Its report states: “The fraud built over an extended period of time, over which MS exploited a series of control gaps and changes in personnel to put himself in a position to have control over financial transactions and information flows between a number of parties.”

Mr Sargeant was found to have “cultivated an environment of poor financial governance and ‘unofficial’ systems’”, and proposed “complicated financial transactions” between churches. Individuals were told to pay forward unspent monies to the next project rather than return them centrally. Mr Sargeant opened several bank accounts “without appropriate signatories or transparency”.

The fraud was “relatively exceptional” in that he acted alone, the Crowe report says. It did not find any fraud that had not already been subject to the criminal courts.

The lack of involvement of others “most likely contributed to the fraud continuing”. Although interviewees said that Mr Sargeant had not shown obvious signs of unexplained wealth, “there were opportunities to recognise and address the behaviours which would have prevented the scale of the fraud perpetuated, before MS had a wider remit as Head of Operations.”

In one instance, Mr Sargeant “appeared to credentialise himself through working with one church” from 2003 as a consultant, his responsibilities increasing as he took on work with other churches. This eventually led to his appointment as Head of Operations.

The report finds: “At each point in his progression and engagement we have not been able to evidence independent checks as to his experience and references. In addition, we have not been able to evidence challenges from those in an oversight role as to the behaviours MS exhibited, although it was clear that the situation changed when Bishop Sarah [Mullally] was appointed in 2018.”

The report also refers to “a number of cultural and control environment factors which have allowed the fraud to take place”, including Mr Sargeant’s having been seen by those interviewed to be acting with the “authority of the Bishop” — Lord Chartres — until the latter’s retirement. “There was also reference to MS undertaking pastoral work and decisions, which were outside of his remit.”

The report finds that, “over time”, Mr Sargeant “came to dominate” CCGC, “which became a ‘rubber stamp’ with the decisions officially approved by Bishop Richard, but it was not known if the Bishop ever disagreed with a CCGC decision”.
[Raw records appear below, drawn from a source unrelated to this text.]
-- ==== Sys2Proof/Machine/CmdStack.lean ====
section
/-! DEFINITION. Stack controllers (R239 to R286): the meaning of each command. -/

namespace Sys2Proof.Machine

open Sys2Proof

/-- SC_CH_QSC_WRITE (R244): A write to SC_CH_QSC quiesces or releases stack channels. -/
def execScChQscWrite (a : Path) (stack : Nat) (v : Word) (s : State) : Host.Outcome State Fault Refusal :=
  s.event fun u => u.stackDo stack fun w => w.regCmd a (Reg.SC_CH_QSC.OFF stack) fun x => x.chQscWrite stack v.toNat

/-- CHANNEL_QUIESCE_DONE (R244): A quiesced channel becomes idle and its SC_CH_QSD bit reads 1. -/
def execChannelQuiesceDone (stack ch : Nat) (s : State) : Host.Outcome State Fault Refusal :=
  s.live fun u => u.stackDo stack fun w => if ch < 32 then w.chQuiesced stack ch else w

/-- SC_TIMING_WRITE (R243): A write to SC_DLY or SC_TIM registers is accepted only while the channels are quiesced. -/
def execScTimingWrite (a : Path) (stack off : Nat) (v : Word) (s : State) : Host.Outcome State Fault Refusal :=
  s.event fun u => u.stackDo stack fun w =>
    if timingReg off then w.regCmd a (Pg.SC stack + off) fun x => x.timingWrite a stack off v.toNat else w

/-- ARBITER_GRANT (R255): Each cycle the stack-gate arbiter grants one eligible access by lottery or by starvation rule. -/
def execArbiterGrant (stack : Nat) (s : State) : Host.Outcome State Fault Refusal :=
  s.live fun u => u.stackDo stack fun w => w.arbitrate stack

/-- SECTOR_COMMAND_ISSUE (R247): The stack controller issues the next sector read or write command to a pseudo-channel. -/
def execSectorCommandIssue (stack ch pc : Nat) (s : State) : Host.Outcome State Fault Refusal :=
  s.live fun u => u.stackDo stack fun w => if ch < 32 ∧ pc < 2 then w.issueNext stack (stack * 64 + ch * 2 + pc) else w

/-- REFRESH_DUE (R260): A bank's per-bank refresh interval expires and its refresh is issued or postponed. -/
def execRefreshDue (stack ch pc bank : Nat) (s : State) : Host.Outcome State Fault Refusal :=
  s.live fun u => u.stackDo stack fun w => if ch < 32 ∧ pc < 2 ∧ bank < 32 then w.refreshDue (stack * 64 + ch * 2 + pc) bank else w

/-- SECTOR_READ_COMPLETE (R267): A sector read returns and is decoded as CLEAN, CORRECTED, POISONED or UNCORRECTABLE and handled. -/
def execSectorReadComplete (requester ppa : Nat) (flips : List (Nat × Nat)) (s : State) : Host.Outcome State Fault Refusal :=
  s.live fun u => if requester < 17 ∧ ppa < u.part.ppaEnd then u.readReturns ppa flips else u

/-- SCRUB_READ (R270): The scrubber reads the next sector of an initialised partition or spare in use. -/
def execScrubRead (stack : Nat) (s : State) : Host.Outcome State Fault Refusal :=
  s.live fun u => u.stackDo stack fun w => w.scrub stack

/-- CE_BUCKET_LEAK (R274): The correctable-error leaky bucket loses LEAK counts each second. -/
def execCeBucketLeak (stack : Nat) (s : State) : Host.Outcome State Fault Refusal :=
  s.live fun u => u.stackDo stack fun w => w.bucketLeak stack

/-- RETIREMENT_COPY_DONE (R277): The spare's sectors have committed, the remap is installed, the lock released and BLOCK_RETIRED recorded. -/
def execRetirementCopyDone (stack granule : Nat) (s : State) : Host.Outcome State Fault Refusal :=
  s.live fun u => u.stackDo stack fun w => w.retireDone stack granule

/-- RETIREMENT_LOG (R280): Firmware appends a retirement to the flash log area. -/
def execRetirementLog (stack granule : Nat) (s : State) : Host.Outcome State Fault Refusal :=
  s.live fun u => u.stackDo stack fun w => if w.sc.unlogged.contains (stack, granule) then w.logRetire stack granule else w

/-- SC_OFFLINE (R281): A write of SC_CTRL.OFFLINE fails the stack. -/
def execScOffline (a : Path) (stack : Nat) (v : Word) (s : State) : Host.Outcome State Fault Refusal :=
  s.event fun u => u.stackDo stack fun w => w.regCmd a (Reg.SC_CTRL.OFF stack) fun x => x.scCtrl stack v.toNat

/-- STACK_FAULT (R281): A stack reports an internal failure or stops answering, and enters FAILED. -/
def execStackFault (stack : Nat) (s : State) : Host.Outcome State Fault Refusal :=
  s.live fun u => u.stackFault stack

/-- STACK_TEMP_SAMPLE (R284): Every 100 us the controller reads its stack temperature and sets or clears HOT. -/
def execStackTempSample (stack temp : Nat) (s : State) : Host.Outcome State Fault Refusal :=
  s.event fun u => u.stackSample stack temp

end Sys2Proof.Machine
end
Churches operating independently or on a siloed basis contributed to the culture that led to Mr Sargeant’s exploitation, but the report puts more weight on “a lack of transparency of financial information and decision making and an absence of independent reporting and audit”.

Moreover, “Where issues were raised, these appear to have not been recognised for their potential significance and investigated/actioned.”
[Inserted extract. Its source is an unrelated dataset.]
-- ==== Sys2Proof/Machine/Dispatch.lean ====
section
/-! DEFINITION. Which meaning each command has: one arm per row of the table of operations and events. -/

namespace Sys2Proof.Machine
The report makes several recommendations, some of which, it says, are already being put in place by the LDF. These include the development by the LDF of a set of working templates and procedures for churches to adapt to financial and operational management; this should consider mentoring support and sponsorship.
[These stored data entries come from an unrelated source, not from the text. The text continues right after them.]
-- ==== Sys2Proof/Certificates/Slice0/Obligations.lean ====
section
/-! DEFINITION. The statements about the block for the provers. Each docstring names the rule of spec/ it formalises; `exec c s = .next t` says
that a command answers the state t; `s.ended u` is the end every command has: what follows from its effect u happens while the clocks run. -/

open Sys2Proof Sys2Proof.Machine

/-! ### The step, the queue and the invariant -/

/-- A step with a command at the front of the queue is exec of that command on the state with the queue's rest. -/
def Obligations.StepRunsTheFrontCommand : Prop :=
  ∀ (s : State) (c : Instr) (rest : List Instr), s.pending = c :: rest → step s = exec c { s with pending := rest }

/-- With an empty queue a step lets one nanosecond of the clock pass while the clocks run, and changes nothing else (log entry 5, the model's
choice): the chain's head, and a unit whose clock needs no correction, count one nanosecond of pool time; another counts it with its share of the
corrected rate (R355, R356). With the clocks stopped nothing passes. -/
def Obligations.StepWithoutCommandPassesTime : Prop :=
  ∀ s : State, s.pending = [] →
    (s.clocked = true → (s.flag Reg.RTB_ENUM_CTRL.CHAIN_HEAD = true ∨ s.rtb.rate = 0 ∧ s.rtb.frac = 0) →
      step s = .next { s with time := (s.time + 1) % 18446744073709551616, rtb := { s.rtb with frac := 0 } })
    ∧ (s.clocked = true → s.flag Reg.RTB_ENUM_CTRL.CHAIN_HEAD = false →
      step s = .next { s with
        time := (((s.time : Int) + 1 + (s.rtb.frac + s.rtb.rate).tdiv 1000000) % (18446744073709551616 : Int)).toNat
        rtb := { s.rtb with frac := (s.rtb.frac + s.rtb.rate).tmod 1000000 } })
    ∧ (s.clocked = false → step s = .next s)

/-- Every command answers a next state in every state, with the queue of waiting commands and the part as they were; so does every step. -/
def Obligations.CommandsAnswerAndKeepTheQueue : Prop :=
  ∀ s : State, (∀ c : Instr, ∃ t, exec c s = .next t ∧ t.pending = s.pending ∧ t.part = s.part) ∧ ∃ t, step s = .next t

/-- Every step from a state in order leaves a state in order: data and check bytes in canonical form, pool time below 2^64, waiting commands
well-formed. -/
def Obligations.StepKeepsInvariant : Prop :=
  ∀ s t : State, s.inv = true → step s = .next t → t.inv = true

/-- What reset leaves: the state is in order, READY, and nothing waits; no latch has a count (R176), no line is tracked, the fault ring holds no
record, the lottery's register of every stack holds 0xACE1 (R256), requests on COHERENT partitions are not held (R448), no fault is fatal. -/
def Obligations.ResetLeavesTheStateInOrder : Prop :=
  State.reset.inv = true ∧ State.cold.inv = true ∧ State.reset.quiet = true ∧ State.reset.phase = .ready ∧ State.reset.pending = []
  ∧ (∀ l, State.reset.latch l = 0) ∧ State.reset.dir.ents = [] ∧ State.reset.ringUsed = 0
  ∧ (∀ n, n < 12 → State.reset.f (Reg.SC_ARB_LFSR.LFSR n) = 0xACE1)
  ∧ State.reset.flag Reg.GLB_STAT.COH_HELD = false ∧ State.reset.flt.lastFatal = none ∧ State.reset.flt.alert = false

/-- Where what a command needs does not run, it leaves the state as it is: with the clocks stopped or the device held in a cold reset all but those
of pins, supplies and the debug port (R560, R562, R571), and outside service (halted, in recovery, from step 5 of a warm reset) those of the data
plane (R442, R447, R498; log entry 7). -/
def Obligations.CommandsActWhereTheirPartRuns : Prop :=
  ∀ (c : Instr) (s : State),
    (s.clocked = false → c.needs ≠ .pins → exec c s = .next s) ∧ (s.active = false → c.needs = .service → exec c s = .next s)

/-- Where nothing waits for a command's end, the command leaves exactly its own effect: the state it answers is that effect, with the queue and the
part as they were. With the statements that give each command's effect, this is their frame. -/
def Obligations.QuietEffectsStand : Prop :=
  ∀ s u : State, u.quiet = true → u.memWf = true → u.time < 18446744073709551616 →
    s.ended u = { u with pending := s.pending, part := s.part }

/-- The frame of commands that show something in registers: in a quiet state in order nothing but the words they name changes, neither memory nor
latches nor counters nor any other state. LCH_ACC_CMD.READ, KTU_KW_CMD.LOAD, a write of KTU_LD_KEYWAY_n, the end of a counting window, COH_RESUME. -/
def Obligations.RegisterCommandsChangeTheirWordsOnly : Prop :=
  ∀ s t : State, s.quiet = true → s.inv = true →
    (∀ a, s.regOpen a Reg.LCH_ACC_CMD.OFF = true → exec (.lchAccRead a) s = .next t → s.onlyWords t [Reg.LCH_ACC_VALUE.OFF])
    ∧ (∀ a, s.regOpen a Reg.KTU_KW_CMD.OFF = true → exec (.kwLoad a) s = .next t →
      s.onlyWords t ((List.range 8).map Reg.KTU_KW_DATA.OFF))
    ∧ (∀ (a : Path) (n : Nat) (v : Word), n < 16 → s.regOpen a (Reg.KTU_LD_KEYWAY.OFF n) = true → s.quiesced n = true →
      exec (.ktuLdKeywayWrite a n v) s = .next t → s.onlyWords t [Reg.KTU_LD_KEYWAY.OFF n])
    ∧ (∀ n, n < 199 → exec (.escalationWindowClose n) s = .next t → s.onlyWords t [Reg.FLT_SRC_CNT.OFF n])
    ∧ (∀ a, s.regOpen a Reg.GLB_CTRL.OFF = true → exec (.cohResume a) s = .next t → s.onlyWords t [Reg.GLB_STAT.OFF])

/-! ### Packets that arrive -/

/-- A request packet for this chip that nothing holds back runs at once: its own operation acts on the state that holds it, and the packet's
command answers that state. READ, WRITE, WRITE_MASKED, ATOMIC, latch, coherence, MGT, FW_CHUNK, ROUTE_UPDATE, FENCE and UNFENCE. -/
def Obligations.RequestsRun : Prop :=
  ∀ (s : State) (port : Nat) (p : Packet) (n : Nat),
    s.portOpen port = true → (s.landed port p).mine p = true → (s.local port p).takesReq (s.asHere port p) n = true →
    State.runsNow ((s.local port p).reqTaken port (s.asHere port p) n) = true →
    ∀ (w : State) (r : Req), State.running ((s.local port p).reqTaken port (s.asHere port p) n) = (w, r) →
    (p.opcode = 1 → exec (.read port p) s = .next (s.ended (s.afterPacket p (w.runRead r))))
    ∧ (p.opcode = 2 → exec (.write port p) s = .next (s.ended (s.afterPacket p (w.runWrite r))))
    ∧ (p.opcode = 3 → exec (.writeMasked port p) s = .next (s.ended (s.afterPacket p (w.runWriteMasked r))))
    ∧ (p.opcode = 0x18 → exec (.atomic port p) s = .next (s.ended (s.afterPacket p (w.runAtomic r))))
    ∧ (w.basic = false →
        (p.opcode = 0x30 → exec (.latchAdd port p) s = .next (s.ended (s.afterPacket p (w.runLatchAdd r))))
        ∧ (p.opcode = 0x31 → exec (.latchSub port p) s = .next (s.ended (s.afterPacket p (w.runLatchSub r))))
        ∧ (p.opcode = 0x32 → exec (.latchWait port p) s = .next (s.ended (s.afterPacket p (w.runLatchWait r))))
        ∧ (p.opcode = 0x33 → exec (.latchRead port p) s = .next (s.ended (s.afterPacket p (w.runLatchRead r))))
        ∧ (p.opcode = 0x34 → exec (.latchSet port p) s = .next (s.ended (s.afterPacket p (w.runLatchSet r)))))
    ∧ (w.part.full = true →
        (p.opcode = 0x40 → exec (.rdShared port p) s = .next (s.ended (s.afterPacket p (w.runCoh r))))
        ∧ (p.opcode = 0x41 → exec (.rdOwn port p) s = .next (s.ended (s.afterPacket p (w.runCoh r))))
        ∧ (p.opcode = 0x42 → exec (.upgrade port p) s = .next (s.ended (s.afterPacket p (w.runCoh r))))
        ∧ (p.opcode = 0x43 → exec (.rdCur port p) s = .next (s.ended (s.afterPacket p (w.runCoh r))))
        ∧ (p.opcode = 0x44 → exec (.wbDirty port p) s = .next (s.ended (s.afterPacket p (w.runReturn r))))
        ∧ (p.opcode = 0x45 → exec (.evictClean port p) s = .next (s.ended (s.afterPacket p (w.runReturn r)))))
    ∧ (p.opcode = 0x61 → exec (.mgtRead port p) s = .next (s.ended (s.afterPacket p (w.runMgtRead r))))
    ∧ (p.opcode = 0x62 → exec (.mgtWrite port p) s = .next (s.ended (s.afterPacket p (w.runMgtWrite r))))
    ∧ (p.opcode = 0x64 → exec (.fwChunk port p) s = .next (s.ended (s.afterPacket p (w.runChunk r))))
    ∧ (p.opcode = 0x65 → exec (.routeUpdate port p) s = .next (s.ended (s.afterPacket p (w.runRouteUpdate r))))
    ∧ (p.opcode = 0x66 → bit p.opw 12 = false → exec (.fence port p) s = .next (s.ended (s.afterPacket p (w.runFence r))))
    ∧ (p.opcode = 0x66 → bit p.opw 12 = true → exec (.unfence port p) s = .next (s.ended (s.afterPacket p (w.runFence r))))

/-- A ward or attention request for this chip that nothing holds back, from a bound subscriber's valid context with room in the dispatcher, is
admitted to it (R93, R126, R145): FILL, COPY, COPY_REMOTE, COMPARE, REDUCE, GATHER_REDUCE, COL_REDUCE, KV_APPEND and ATTEND. -/
def Obligations.WardRequestsAreAdmitted : Prop :=
  ∀ (s : State) (port : Nat) (p : Packet) (n : Nat),
    s.portOpen port = true → (s.landed port p).mine p = true → (s.local port p).takesReq (s.asHere port p) n = true →
    State.runsNow ((s.local port p).reqTaken port (s.asHere port p) n) = true →
    ∀ (w : State) (r : Req), State.running ((s.local port p).reqTaken port (s.asHere port p) n) = (w, r) →
    w.basic = false → r.bnd = true → w.ctxOk r.pkt = true → w.dispatched.length < 1024 → w.ctxOps r.pkt.ctx < 64 →
    (p.opcode = 0x10 → exec (.fill port p) s = .next (s.ended (s.afterPacket p (w.wardPut r (w.rootTree r.pkt)))))
    ∧ (p.opcode = 0x11 → exec (.copy port p) s = .next (s.ended (s.afterPacket p (w.wardPut r (w.rootTree r.pkt)))))
    ∧ (p.opcode = 0x15 → exec (.copyRemote port p) s = .next (s.ended (s.afterPacket p (w.wardPut r (w.rootTree r.pkt)))))
    ∧ (p.opcode = 0x12 → exec (.compare port p) s = .next (s.ended (s.afterPacket p (w.wardPut r (w.rootTree r.pkt)))))
    ∧ (p.opcode = 0x13 → exec (.reduce port p) s = .next (s.ended (s.afterPacket p (w.wardPut r (w.rootTree r.pkt)))))
    ∧ (p.opcode = 0x14 → exec (.gatherReduce port p) s = .next (s.ended (s.afterPacket p (w.wardPut r (w.rootTree r.pkt)))))
    ∧ (p.opcode = 0x23 → p.vc < 4 → (s.asHere port p).vc < 4 → exec (.colReduce port p) s = .next (s.ended (s.afterPacket p (w.wardPut r (w.rootTree r.pkt)))))
    ∧ (w.part.full = true → p.opcode = 0x21 → exec (.attend port p) s = .next (s.ended (s.afterPacket p (w.wardPut r (w.rootTree r.pkt)))))
    ∧ (w.part.full = true → p.opcode = 0x20 →
        w.kwLocal r.pkt.sub (kvKw r.pkt) (kvBlock r.pkt (w.kvSpan r.pkt) (apFirst r.pkt / 16)) ≠ .inl .foreignStripe →
        exec (.kvAppend port p) s = .next (s.ended (s.afterPacket p (w.wardPut r (w.rootTree r.pkt)))))

/-- Responses and packets between chips that reach this chip act: COMP_ACK, snoop responses, answers to remote WRITEs and forwarded chunks,
version answers, the packets of COL_REDUCE and of ATTEND_MERGE; and ENUM requests from a neighbour (DEST 0xFFE), which a unit without an ID
takes too. -/
def Obligations.AnswersAndTreePacketsAct : Prop :=
  ∀ (s : State) (port : Nat) (p : Packet), s.portOpen port = true →
    (p.dest = 0xFFE → (s.landed port p).takes p = true → (s.landed port p).hasId = true ∨ port < 4 → headerMalformed p = false →
      p.mcast = false → (s.landed port p).fenced p.src = false → p.opcode = 0x60 → enumBad p = false →
      ∀ u : State, u = ((s.landed port p).bump Reg.RTB_LOCAL_CNT.OFF).countTaken port p →
      (bits p.opw 1 0 = 0 → exec (.enumAssign port p) s = .next (s.ended (s.afterPacket p (u.assign port p))))
      ∧ (bits p.opw 1 0 = 1 → exec (.timeReq port p) s = .next (s.ended (s.afterPacket p (u.timeReqAnswer port p)))))
    ∧ ((s.landed port p).mine p = true → ∀ (u : State) (q : Packet), u = s.local port p → q = s.asHere port p →
    (s.wellSaid port p = true →
      (u.part.full = true → p.opcode = 0x4C → exec (.compAck port p) s = .next (s.ended (s.afterPacket p (u.compAckIn q))))
      ∧ (u.part.full = true → 0xC8 ≤ p.opcode → p.opcode ≤ 0xCB →
          exec (.snoopResponse port p) s = .next (s.ended (s.afterPacket p (u.snoopRsp port q))))
      ∧ (p.opcode = 0x82 → exec (.remoteWriteResponse port p) s = .next (s.ended (s.afterPacket p (u.remoteRsp q))))
      ∧ (p.opcode = 0xE4 → exec (.fwForwardResponse port p) s = .next (s.ended (s.afterPacket p (u.fwdResponse q))))
      ∧ (p.opcode = 0xE1 → exec (.mgtReadResponse port p) s = .next (s.ended (s.afterPacket p (u.versionAnswer q))))
      ∧ (p.opcode = 0xE0 → enumRspBad q = false → bits p.opw 1 0 = 0 →
          exec (.enumAssignResponse port p) s = .next (s.ended (s.afterPacket p (u.assignRsp port q))))
      ∧ (p.opcode = 0xE0 → enumRspBad q = false → bits p.opw 1 0 = 1 →
          exec (.timeReqResponse port p) s = .next (s.ended (s.afterPacket p (u.timeCorrect port q)))))
    ∧ (u.part.full = true → p.opcode = 0x22 → mgKind p = 0 →
        exec (.attendMergeDescend port p) s = .next (s.ended (s.afterPacket p (u.mergeDown port q))))
    ∧ (u.part.full = true → p.opcode = 0x22 → mgKind p = 1 →
        exec (.attendMergePartial port p) s = .next (s.ended (s.afterPacket p (u.mergeUp q))))
    ∧ (p.opcode = 0x23 → 4 ≤ q.vc → 4 ≤ p.vc → s.colOp p = none → u.colOp q = none → u.treeParent (bits (wParam q) 7 0) = some q.src →
        exec (.colDescriptor port p) s = .next (s.ended (s.afterPacket p (u.colDown port q))))
    ∧ (p.opcode = 0x23 → 4 ≤ q.vc → 4 ≤ p.vc → s.colOp p ≠ none → u.colOp q ≠ none →
        exec (.colPartial port p) s = .next (s.ended (s.afterPacket p (u.colUp q)))))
A set of fraud-awareness materials and basic financial training for new priests, treasurers, and PCCs should be created, it says; and the Whistleblowing Policy should be reviewed, including the way in which issues are reported, triaged, and investigated. The current policy is “not always clear as to what a disclosure is and how this would be investigated. There also needs to be independence in the reporting process where concerns are not being addressed.”

Other recommendations are: a working group should be established to compare good negotiation, including tracking money and receipts; CCGC grant processes should be documented and easily available to churches; end-of-project financial audits should be completed; minutes and expenditure summaries should be published to improve transparency; and the LDF should confirm all bank accounts and signatories to be used as a reference point for handover for new roles.

Finally, it recommends that “an auditable trail should be maintained. There should be a co-ordinated follow up of church rates collected, with the churches comparing what could have been collected to actuals to ascertain if there are any additional fraudulent amounts due to the church which have been paid to one of the two bank accounts maintained by MS.”